» ACTIVITY
Please repeat exactly the lines below from the one containing "(64, 0x000000001fa406a3, .rzero" down to the one containing "theorem test_words3_decode : ∀", both included, and nothing else.

Items from a data source
──────
-- ==== Sys2Proof/Tests/Slice0.lean ====
section
/-!
SUPPORT. Tests of the model: decoding of words built from the encoding tables, ill-formed terms, one step of each family with values taken from the
manual, and for every statement a state and operands that meet its hypotheses.
-/

namespace Sys2Proof.Tests

open Sys2Proof.Machine Sys2Proof.Claims

set_option maxRecDepth 100000
set_option exponentiation.threshold 20000

/-! ### Decoding -/

/-- Words of the encodings ADD to SFMAX_F32 of the opcode table, with the instruction each stands for. -/
noncomputable def words1 : List (Nat × Nat × Instr) :=
  [(32, 0x0057aa81, .add 21 61 10),
    (32, 0x02254d01, .sub 26 42 4),
    (32, 0x051ea281, .and 5 53 35),
    (32, 0x07330381, .or 7 24 38),
    (32, 0x090f6201, .xor 4 59 33),
    (32, 0x0a306701, .andn 14 3 6),
    (32, 0x0c2b6e01, .sll 28 27 5),
    (32, 0x0f20c801, .srl 16 6 36),
    (32, 0x11a88e01, .sra 28 4 53),
    (32, 0x13e91281, .ror 37 8 61),
    (32, 0x15352781, .min 15 41 38),
    (32, 0x17289e81, .max 61 4 37),
    (32, 0x18235301, .minu 38 26 4),
    (32, 0x1a19ff81, .maxu 63 15 3),
    (32, 0x204ef201, .seq 36 55 9),
    (32, 0x22536981, .sne 19 27 10)] ++
  [(32, 0x25291181, .slt 35 8 37),
    (32, 0x27ac8a01, .sltu 20 36 53),
    (32, 0x28399601, .sge 44 12 7),
    (32, 0x2b4cb301, .sgeu 38 37 41),
    (32, 0x19030682, .addi 13 24 100),
    (32, 0x104dd202, .andi 36 46 65),
    (32, 0x9e909282, .ori 37 4 634),
    (32, 0xae5c0702, .xori 14 32 697),
    (32, 0x0ca39182, .slli 35 28 50),
    (32, 0x09abca82, .srli 21 30 38),
    (32, 0x0633de02, .srai 60 30 24),
    (32, 0xcbba0a02, .slti 20 16 814),
    (64, 0xb2f14c9500000603, .li 12 3002158229),
    (64, 0x3e7d1bfc20001903, .liu 50 1048386556),
    (64, 0x930d6eb040000303, .lih 6 2467131056),
    (64, 0x8673472260000a03, .addil 20 2255701794)] ++
  [(32, 0xe0093006, .lea 32 458825),
    (32, 0x00edeb04, .mul 22 47 29),
    (32, 0x03fce984, .mulh 19 39 63),
    (32, 0x05090284, .mulhu 5 8 33),
    (32, 0x09896d84, .div 27 11 49),
    (32, 0x0be14b04, .divu 22 10 60),
    (32, 0x0c1b7004, .rem 32 27 3),
    (32, 0x0e2d7f04, .remu 62 43 5),
    (32, 0x20049884, .clz 49 36),
    (32, 0x22067284, .ctz 37 51),
    (32, 0x2406bc84, .popc 57 53),
    (32, 0x016aca85, .sfaddF32 21 22 45),
    (32, 0x0304eb85, .sfsubF32 23 39 32),
    (32, 0x04f69305, .sfmulF32 38 52 30),
    (32, 0x0636c285, .sfdivF32 5 54 6),
    (32, 0x08025e85, .sfsqrtF32 61 18)] ++
  [(32, 0x0b5daf85, .sfminF32 31 45 43),
    (32, 0x0d788285, .sfmaxF32 5 4 47)]

theorem test_words1_decode : ∀ p ∈ words1, decodeTableWord p.1 p.2.1 = some p.2.2 := by decide

/-- Words of the encodings SFCMP_EQ_F32 to JREG of the opcode table, with the instruction each stands for. -/
noncomputable def words2 : List (Nat × Nat × Instr) :=
  [(32, 0x0f529685, .sfcmpEqF32 45 20 42),
    (32, 0x11ad9285, .sfcmpLtF32 37 44 53),
    (32, 0x13726e85, .sfcmpLeF32 29 19 46),
    (32, 0x14072c85, .sfcvtF32I64 25 57),
    (32, 0x1602f585, .sfcvtI64F32 43 23),
    (32, 0x2007a105, .sfcvtF32F64 2 61),
    (32, 0x2202ef05, .sfcvtF64F32 30 23),
    (32, 0x40450585, .sfaddF64 11 40 8),
    (32, 0x42709005, .sfsubF64 32 4 14),
    (32, 0x444a7905, .sfmulF64 50 19 9),
    (32, 0x46d21805, .sfdivF64 48 16 26),
    (32, 0x48076d05, .sfsqrtF64 26 59),
    (32, 0x4a341c05, .sfminF64 56 32 6),
    (32, 0x4cd3a585, .sfmaxF64 11 29 26),
    (32, 0x4fca5205, .sfcmpEqF64 36 18 57),
    (32, 0x50e6a485, .sfcmpLtF64 9 53 28)] ++
  [(32, 0x52949c05, .sfcmpLeF64 56 36 18),
    (32, 0x54037705, .sfcvtF64I64 46 27),
    (32, 0x56058b85, .sfcvtI64F64 23 44),
    (32, 0xf5433c88, .lb 57 25 981),
    (32, 0x15494788, .lh 15 10 85),
    (32, 0x3b914608, .lw 12 10 238),
    (32, 0x0359f588, .ld 43 15 13),
    (32, 0x9726d008, .lbu 32 54 604),
    (32, 0x486a2608, .lhu 12 17 289),
    (32, 0x6bb14088, .lwu 1 10 430),
    (32, 0x9c431189, .sb 35 24 625),
    (32, 0xf40ab289, .sh 37 21 976),
    (32, 0xdc15a489, .sw 9 45 880),
    (32, 0x9e5fb089, .sd 33 61 633),
    (32, 0x0205950a, .acqld 42 44 1),
    (32, 0x19d3c00a, .relst 30 58 4)] ++
  [(32, 0x28f8ed0a, .rmwAdd 26 7 31 4),
    (32, 0x3429a20a, .rmwSwap 4 13 5 2),
    (32, 0x46416e8a, .rmwCas 29 11 8 3),
    (32, 0x5238938a, .rmwAnd 39 4 7 1),
    (32, 0x6319528a, .rmwOr 37 10 35 1),
    (32, 0x73431e8a, .rmwXor 61 24 40 1),
    (32, 0x8877028a, .rmwMin 5 56 14 4),
    (32, 0x968d250a, .rmwMax 10 41 17 3),
    (32, 0xa2fb138a, .rmwMinu 39 24 31 1),
    (32, 0xb906e40a, .rmwMaxu 8 55 32 4),
    (32, 0x16028f8c, .beq 31 20 88),
    (32, 0xc008e50c, .bne 10 7 768),
    (32, 0x44160b0c, .blt 22 48 272),
    (32, 0xb15ecf8c, .bge 31 54 709),
    (32, 0x0624458c, .bltu 11 34 24),
    (32, 0xf3efa70c, .bgeu 14 61 975)] ++
  [(32, 0x5c9bf10d, .jmp 34 189663),
    (32, 0x8b45a50e, .jreg 10 45 557)]

theorem test_words2_decode : ∀ p ∈ words2, decodeTableWord p.1 p.2.1 = some p.2.2 := by decide

/-- Words of the encodings LOOP to VMIN_VV of the opcode table, with the instruction each stands for. -/
noncomputable def words3 : List (Nat × Nat × Instr) :=
  [(32, 0x002abd90, .loop 59 341),
    (32, 0x01800111, .crr 2 48),
    (32, 0x88545891, .crw 49 34 266),
    (32, 0x00000012, .endTask),
    (32, 0x0357ea12, .wait 20 63 42),
    (32, 0x04070012, .pause 56),
    (32, 0x0600c012, .trap 6),
    (32, 0x08000012, .eret),
    (32, 0x0a000012, .uiret),
    (32, 0x0c000012, .halt),
    (32, 0x06000014, .fence 3),
    (32, 0x10000014, .fenceSv),
    (32, 0x12000014, .fenceVs),
    (32, 0x14000014, .bsync),
    (32, 0x20000014, .barb),
    (32, 0x0006f695, .launch 45 55)] ++
  [(32, 0x02022015, .split 17),
    (32, 0x04000015, .join),
    (32, 0x06c44015, .vfetch 34 24),
    (32, 0x005f6018, .tlbiVA 59 11),
    (32, 0x0202e018, .tlbiAS 23),
    (32, 0x04000018, .tlbiAll),
    (32, 0x1001f918, .wayset 50 15),
    (32, 0x02046016, .qpush 35 true),
    (32, 0x04001496, .qpop 41 false),
    (32, 0x08001416, .qpopNB 40 false),
    (32, 0x0c001a16, .qstat 52 false),
    (32, 0x00000070, .nop),
    (32, 0x10091a70, .hintCpf 4660),
    (32, 0x200000f0, .hintBt),
    (32, 0x20000070, .hintBn),
    (32, 0x05ebbf20, .act 14 7 3031)] ++
  [(32, 0x0c33a6a0, .actIndexed 13 4 7 67),
    (32, 0x10000420, .wbk 8),
    (32, 0x20000320, .pre 6),
    (32, 0x30000620, .preD 12),
    (32, 0x40000020, .prea),
    (32, 0x500000a0, .ref 1),
    (32, 0x600086a0, .refQ 1 13),
    (32, 0x70048420, .rstat 9 8),
    (32, 0x80000020, .fenceArray),
    (32, 0x90000020, .fenceArrayW),
    (64, 0xb9400000058a82a3, .rclone 5 false 2837 true 1832),
    (64, 0x000000001fa406a3, .rzero 13 true 3912),
    (32, 0x00418322, .cld 6 3 4),
    (32, 0x02440122, .cst 2 8 4),
    (32, 0x00542330, .vaddVV 6 4 8 10 false),
    (32, 0x0135fc30, .vsubVV 8 15 11 6 false)] ++
  [(32, 0x02f95f30, .vmulVV 14 11 2 15 true),
    (32, 0x034266b0, .vminVV 13 12 4 8 false)]

theorem test_words3_decode : ∀ p ∈ words3, decodeTableWord p.1 p.2.1 = some p.2.2 := by decide

/-- Words of the encodings VMAX_VV to VSRA_VV of the opcode table, with the instruction each stands for. -/
noncomputable def words4 : List (Nat × Nat × Instr) :=
  [(32, 0x0435ebb0, .vmaxVV 7 13 11 6 false),
    (32, 0x05b866b0, .vabs 13 12 7 true),
    (32, 0x061063b0, .vneg 7 12 2 false),
    (32, 0x07fd09b0, .vaddSVV 3 1 10 15 true),
    (32, 0x08d1deb0, .vsubSVV 13 11 3 10 true),
    (32, 0x00367db1, .vaddVX 11 15 12 3 false),
    (32, 0x02bc68b1, .vsubVX 1 13 24 11 false),
    (32, 0x053f64b1, .vmulVX 9 12 30 3 true),
    (32, 0x071da731, .vminVX 14 4 27 1 true),
    (32, 0x09d8aa31, .vmaxVX 4 5 17 13 true),
    (32, 0x0e374ab1, .vaddSVX 5 9 14 3 false),
    (32, 0x118ee7b1, .vsubSVX 15 12 29 8 true),
    (32, 0x04f0ff32, .vaddVI 14 15 225 9 false),
    (32, 0x18c39cb2, .vsubVI 9 3 135 1 true),
    (32, 0x20ce1eb2, .vrsub 13 3 156 1 false),
    (32, 0x364fc1b2, .vmulVI 3 8 159 12 false)] ++
  [(32, 0x4daa0cb2, .vminVI 9 1 84 11 true),
    (32, 0x54f196b2, .vmaxVI 13 2 227 9 false),
    (32, 0x6685aa32, .vsllVI 4 5 11 13 false),
    (32, 0x70c844b2, .vsrlVI 9 8 144 1 false),
    (32, 0x84ceb432, .vsraVI 8 6 157 9 false),
    (32, 0x9cba2e32, .vandVI 12 5 116 9 true),
    (32, 0xafd9a4b2, .vorVI 9 4 179 15 true),
    (32, 0xba72cfb2, .vxorVI 15 9 229 4 true),
    (64, 0x00034000005939b3, .vfma 3 7 2 8 3 11 false),
    (64, 0x00035800016a13b3, .vfms 7 2 4 11 3 13 false),
    (64, 0x002b600002986fb3, .vfmaX 15 13 5 12 3 3 true),
    (64, 0x00fa400003601fb3, .vfmsX 15 3 31 8 2 12 false),
    (64, 0x0d04000020587bb3, .vcvt 7 15 13 4 false 11 false),
    (64, 0x0b05800021b3e1b3, .vcvtMX 3 12 7 11 5 true 6 true),
    (64, 0x0703000022c93233, .vqntMX 4 6 2 7 3 false 9 true),
    (64, 0x0004000040b0e433, .vaddRm 8 12 1 4 6 true)] ++
  [(64, 0x0002000041af94b3, .vsubRm 9 2 15 2 5 true),
    (64, 0x00020000422ef8b3, .vmulRm 1 15 13 2 5 false),
    (32, 0x005fbf34, .vcmpEq 14 7 15 11),
    (32, 0x011baf34, .vcmpNe 14 5 7 3),
    (32, 0x02457cb4, .vcmpLt 9 15 10 8),
    (32, 0x03293634, .vcmpLe 12 6 2 5),
    (32, 0x041e68b4, .vcmpGt 1 13 12 3),
    (32, 0x05297bb4, .vcmpGe 7 15 2 5),
    (32, 0x066958b4, .vcmpUn 1 11 2 13),
    (32, 0x077512b4, .vcmpOr 5 2 10 14),
    (32, 0x00729235, .vandVV 4 2 5 14 false),
    (32, 0x01cb0c35, .vorVV 8 1 6 9 true),
    (32, 0x021d2fb5, .vxorVV 15 5 10 3 false),
    (32, 0x031264b5, .vandn 9 12 4 2 false),
    (32, 0x04180ab5, .vnot 5 1 3 false),
    (32, 0x084dafb5, .vsllVV 15 5 11 9 false)] ++
  [(32, 0x095cc2b5, .vsrlVV 5 8 9 11 false),
    (32, 0x0a8eb2b5, .vsraVV 5 6 13 1 true)]

theorem test_words4_decode : ∀ p ∈ words4, decodeTableWord p.1 p.2.1 = some p.2.2 := by decide

/-- Words of the encodings VSEL to VPSRA of the opcode table, with the instruction each stands for. -/
noncomputable def words5 : List (Nat × Nat × Instr) :=
  [(32, 0x1024e0b5, .vsel 1 12 9 4),
    (32, 0x04c210b6, .setvl 33 9 8 16),
    (32, 0x104007b6, .vcfg 15 8),
    (32, 0x20056136, .vsplat 2 43),
    (32, 0x30054736, .viota 14 42),
    (32, 0x42016e36, .vmovms 28 4 11),
    (32, 0x500404b6, .vmovsm 32 9),
    (64, 0x00050000002bff37, .vdiv 14 15 7 5 5),
    (64, 0x0000000001732637, .vrem 12 4 6 14),
    (64, 0x00020000023867b7, .vsqrt 15 12 2 7),
    (64, 0x0000000003700b37, .vrsqrte 6 1 14),
    (64, 0x00000000041009b7, .vexp2e 3 1 2),
    (32, 0x002fe5b8, .vpick 11 12 15 5),
    (32, 0x01081bb8, .vpack 7 3 1),
    (32, 0x02705938, .vspread 2 11 14),
    (32, 0x085cf3b8, .vmovup 7 14 9 11)] ++
  [(32, 0x096252b8, .vmovdn 5 10 4 12),
    (32, 0x0a1c0ab8, .vpushlo 5 1 8 3),
    (32, 0x0b0c29b8, .vpushhi 3 5 8 1),
    (32, 0x004832b9, .vtotal 5 6 9),
    (32, 0x01082339, .vtotalSeq 6 4 1),
    (32, 0x02202fb9, .vleast 15 5 4),
    (32, 0x03081b39, .vmost 6 3 1),
    (32, 0x04103b39, .vband 6 7 2),
    (32, 0x05482c39, .vbor 8 5 9),
    (32, 0x064825b9, .vbxor 11 4 9),
    (32, 0x08290eb9, .vtotalMX 13 1 2 5),
    (32, 0x0001973a, .mkand 14 2 3),
    (32, 0x0100d3ba, .mkor 7 10 1),
    (32, 0x02028bba, .mkxor 7 1 5),
    (32, 0x03025aba, .mkandn 5 11 4),
    (32, 0x0400513a, .mknot 2 10)] ++
  [(32, 0x080074ba, .mkbelow 9 14),
    (32, 0x09001eba, .mkupto 13 3),
    (32, 0x0a007dba, .mkfirst 11 15),
    (64, 0x0d0000000057ee3b, .vlut 12 13 15 13 10),
    (64, 0x5404600001286bbb, .vhad 7 13 84 12 4 false 5),
    (32, 0x0005d63c, .vpcfg 12 10 11 false),
    (32, 0x017e70bc, .vpadd 1 14 12 15),
    (32, 0x0263dcbc, .vpsub 9 11 7 12),
    (32, 0x031cee3c, .vpmul 12 13 9 3),
    (32, 0x0456cfbc, .vpcmpEq 15 9 13 10),
    (32, 0x0558ef3c, .vpcmpNe 14 13 1 11),
    (32, 0x0667ed3c, .vpcmpLt 10 13 15 12),
    (32, 0x071265bc, .vpcmpLe 11 12 4 2),
    (32, 0x083598bc, .vpcmpGt 1 3 11 6),
    (32, 0x0947393c, .vpcmpGe 2 7 14 8),
    (32, 0x0a258cbc, .vpsll 9 1 11 4)] ++
  [(32, 0x0b68ac3c, .vpsrl 8 5 1 13),
    (32, 0x0c4fe13c, .vpsra 2 12 15 9)]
──────
» ANSWER
    (64, 0x000000001fa406a3, .rzero 13 true 3912),
    (32, 0x00418322, .cld 6 3 4),
    (32, 0x02440122, .cst 2 8 4),
    (32, 0x00542330, .vaddVV 6 4 8 10 false),
    (32, 0x0135fc30, .vsubVV 8 15 11 6 false)] ++
  [(32, 0x02f95f30, .vmulVV 14 11 2 15 true),
    (32, 0x034266b0, .vminVV 13 12 4 8 false)]

theorem test_words3_decode : ∀ p ∈ words3, decodeTableWord p.1 p.2.1 = some p.2.2 := by decide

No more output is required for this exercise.